Kithabel is sitting on the flat top of the tallest tower of her palace, forcing the rain to decline to fall on her, taking a break insofar as she ever takes a break. She has no constructive ends to pursue right now, so she's playing with the lightning in the clouds overhead. She doesn't want to try taking a direct lightning strike yet - she could probably take it, but only probably - but she can tell it to arc here and there in patterns, she can ball it up and watch it roll through the air, she can make it turn colors. She's making sure none of it hits the town, and if it starts a fire in the woods she'll take care of it, but at the moment it's a toy.
"Yes, that would be nice, if you can actually get us there. And I doubt Hank wants to come along."
"Pfft, no. I've got my hands full with one kingdom to improve.
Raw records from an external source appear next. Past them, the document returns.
/-- A hawser port carries PTP no longer: the BMCA chooses again (13 R520). -/
def ptpPortDown (s : State) (p : Nat) : State := bmca (timMap s fun u => { u with ports := u.ports.filter fun e => e.1 != p })

/-- Send a PTP message by a port to the neighbour (13 R512). -/
def ptpSend (s : State) (p : Nat) (b : List Byte) : State := postPort s 0x07 p b

/-- PTP_MESSAGE_RX: a PTP message arrives at a port now: Sync and Follow_Up measure the source, the peer-delay messages are
answered and measured, an Announce goes to the BMCA; other types and domains are ignored (R69, R73; 13 R512). -/
def execPtpMessageRx (port : Nat) (body : List Byte) (s : State) : Out :=
  powered s <|
  if 16 ≤ port ∨ beFld body 4 1 ≠ 0 then .next s
  else
    let t := ptpGet s port
    let seq := beFld body 30 2
    match ptpType body with
    | 0 =>
      let (now, s) := stampNow s
      .next (ptpPut s port { t with syncAt := some (seq, now, ptpCorrection body) })
    | 8 =>
      (match t.syncAt, t.peerDelay with
       | some (q, at_, corr), some d =>
         if q = seq ∧ s.tim.ptpPort = port ∧ !s.tim.grandmaster ∧ (bestAnnounce s).isSome then
           .next (measure (ptpPut s port { t with syncAt := none }) 1 (ptpStamp body 34 + corr + ptpCorrection body + d) at_)
         else .next s
       | _, _ => .next s)
    | 2 =>
      let who := (body.drop 20).take 10
      let (t2, s) := stampNow s
      let s := ptpPut s port { t with reqCorr := sint 64 (beFld body 8 8) }
      .next (ptpSend s port (ptpMessage 3 port seq 0x200 0x7F (-stampRest t2) (stampBytes t2 ++ who)))
    | 3 =>
      if t.reqAt.isSome ∧ seq = t.reqSeq then
        let (t4, s) := stampNow s
        .next (ptpPut s port { t with respAt := some (ptpStamp body 34 - ptpCorrection body, t4) })
      else .next s
    | 0xA =>
      (match t.reqAt, t.respAt with
       | some t1, some (t2, t4) =>
         if seq = t.reqSeq then
           let d : Int := (((t4 : Int) - t1) - (ptpStamp body 34 + ptpCorrection body - t2)) / 2
           .next (rset (ptpPut s port { t with peerDelay := some d, reqAt := none, respAt := none }) (regHwsPdelay port) (uint 32 d))
         else .next s
       | _, _ => .next s)
    | 0xB =>
      let a : Announce := ⟨beFld body 47 1, beFld body 48 1, beFld body 49 1, beFld body 50 2, beFld body 52 1, beFld body 53 8, beFld body 61 2 + 1,
        beFld body 20 8⟩
      if a.identity = clockId then .next s
      else .next (bmca (ptpPut s port (heard s t a)))
    | _ => .next s

/-- Whether a port sends Sync and Announce: it is neither the port toward the grandmaster nor a PASSIVE one (R73). -/
def ptpMaster (s : State) (p : Nat) : Bool :=
  rdyState s (idxPort p) == .ready && (s.tim.grandmaster || (s.tim.source == 1 && s.tim.ptpPort != p && !ptpPassive s p))

/-- A PTP event message has left a port, its cell as cell `pos` of the frame that began at `at_`: that is the transmit timestamp, which a Follow_Up
carries for a Sync and a Pdelay_Resp, and which stands for the Pdelay_Req itself (R73; 13 R512). -/
def ptpSent (s : State) (p at_ pos : Nat) (b : List Byte) : State :=
  let t := ptpGet s p
  let seq := beFld b 30 2
  let (d, s) := draw s
  let tx := 4 * (at_ + pos) + Config.freeNat d % 4
  match ptpType b with
  | 0 => ptpSend s p (ptpMessage 8 p seq 0 0xF9 (stampRest tx) (stampBytes tx))
  | 2 => if seq = t.reqSeq then ptpPut s p { t with reqAt := some tx } else s
  | 3 => ptpSend s p (ptpMessage 0xA p seq 0 0x7F (t.reqCorr + stampRest tx) (stampBytes tx ++ (b.drop 44).take 10))
  | _ => s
Do come back with that thing, though, Skeeve; I've got a dimension to visit. Assuming it works reliably enough to make a trip alive, of course."
Skeeve holds out the D-hopper to Kithabel and twirls some dials.
Merlin snaps his eyes open and whispers in the ear of the guard on his right. When the man recoils in fear, the enchanter twists away from the other and grabs for the device. He reaches it just before Skeeve presses the invitingly large red button.
Where it is pouring rain, and Kithabel is now quite helpless to avoid being drenched. She heads for the stairs to go inside. "I don't know why you did that," she remarks over her shoulder to Merlin.
"Is it not obvious?" the wizard asks. He and Skeeve both head for the stairs. "For years I've been a magician. If what that one said is true, there is more magic to be had here than there ever was before."
The stairs lead down to a corridor; the palace is very pretty. Kithabel starts down it. "If you want to stay anyway I'll show you how to get off the waterfall and into town, but I'm going to be too busy getting my momentum back to play tour guide."
"I will accept whatever help you offer, but there is nothing you can say that will convince me this was not the correct decision. Would you have stayed in Britain, though returning cost you your tongue?"
"The decisions aren't parallel. This is my home. Besides, apparently you can learn Skeeve's kind of magic anywhere. Most people don't have what it takes to keep up with proper sorcery."
"I need not even know of what requirements you speak to say that I do."
"Aren't you charmlessly arrogant. Skeeve, are you going to leave this guy here?"
Besides, he knocked me out. I'm not too concerned with what happens to him."
Kithabel sighs. "Fine. ...Look, obviously I can't undertake much interdimensional travel myself without losing things it takes ludicrous amounts of time to get back, but if you're amenable I would not mind being visited for occasional swaps of otherworldly souvenirs for anything you might find useful locally. I won't be up to sorceress quality strength again for several years, but lower-grade momentum can still accomplish things and I'll be where I was again in another decade or so."
"Take one of these," she says, pulling a wooden bead off her bracelet. "I don't know if they still work after having been removed from the world, but if they don't they won't do you any good anyway. Talk to it and I'll hear you, if it works, and vice versa."
"That's clever. I wouldn't have the first idea how to make one of those." He accepts the bead, and squints at it. It continues to look like a bead.
"Testing," echoes the bead in Skeeve's hand.
"Anyway," as he turns slightly red, "I'll see you when—" zap.
The next thing Kithabel hears, first the usual way and then through the bead, is "Not again."
"Where'd you land this time?" she wonders, motioning to Merlin and heading for the lift that will take him off of her waterfall.
"And this was an 'again'? You didn't mention this ever happening before." Merlin is shown the lift and given directions from the bottom of the falls to the town.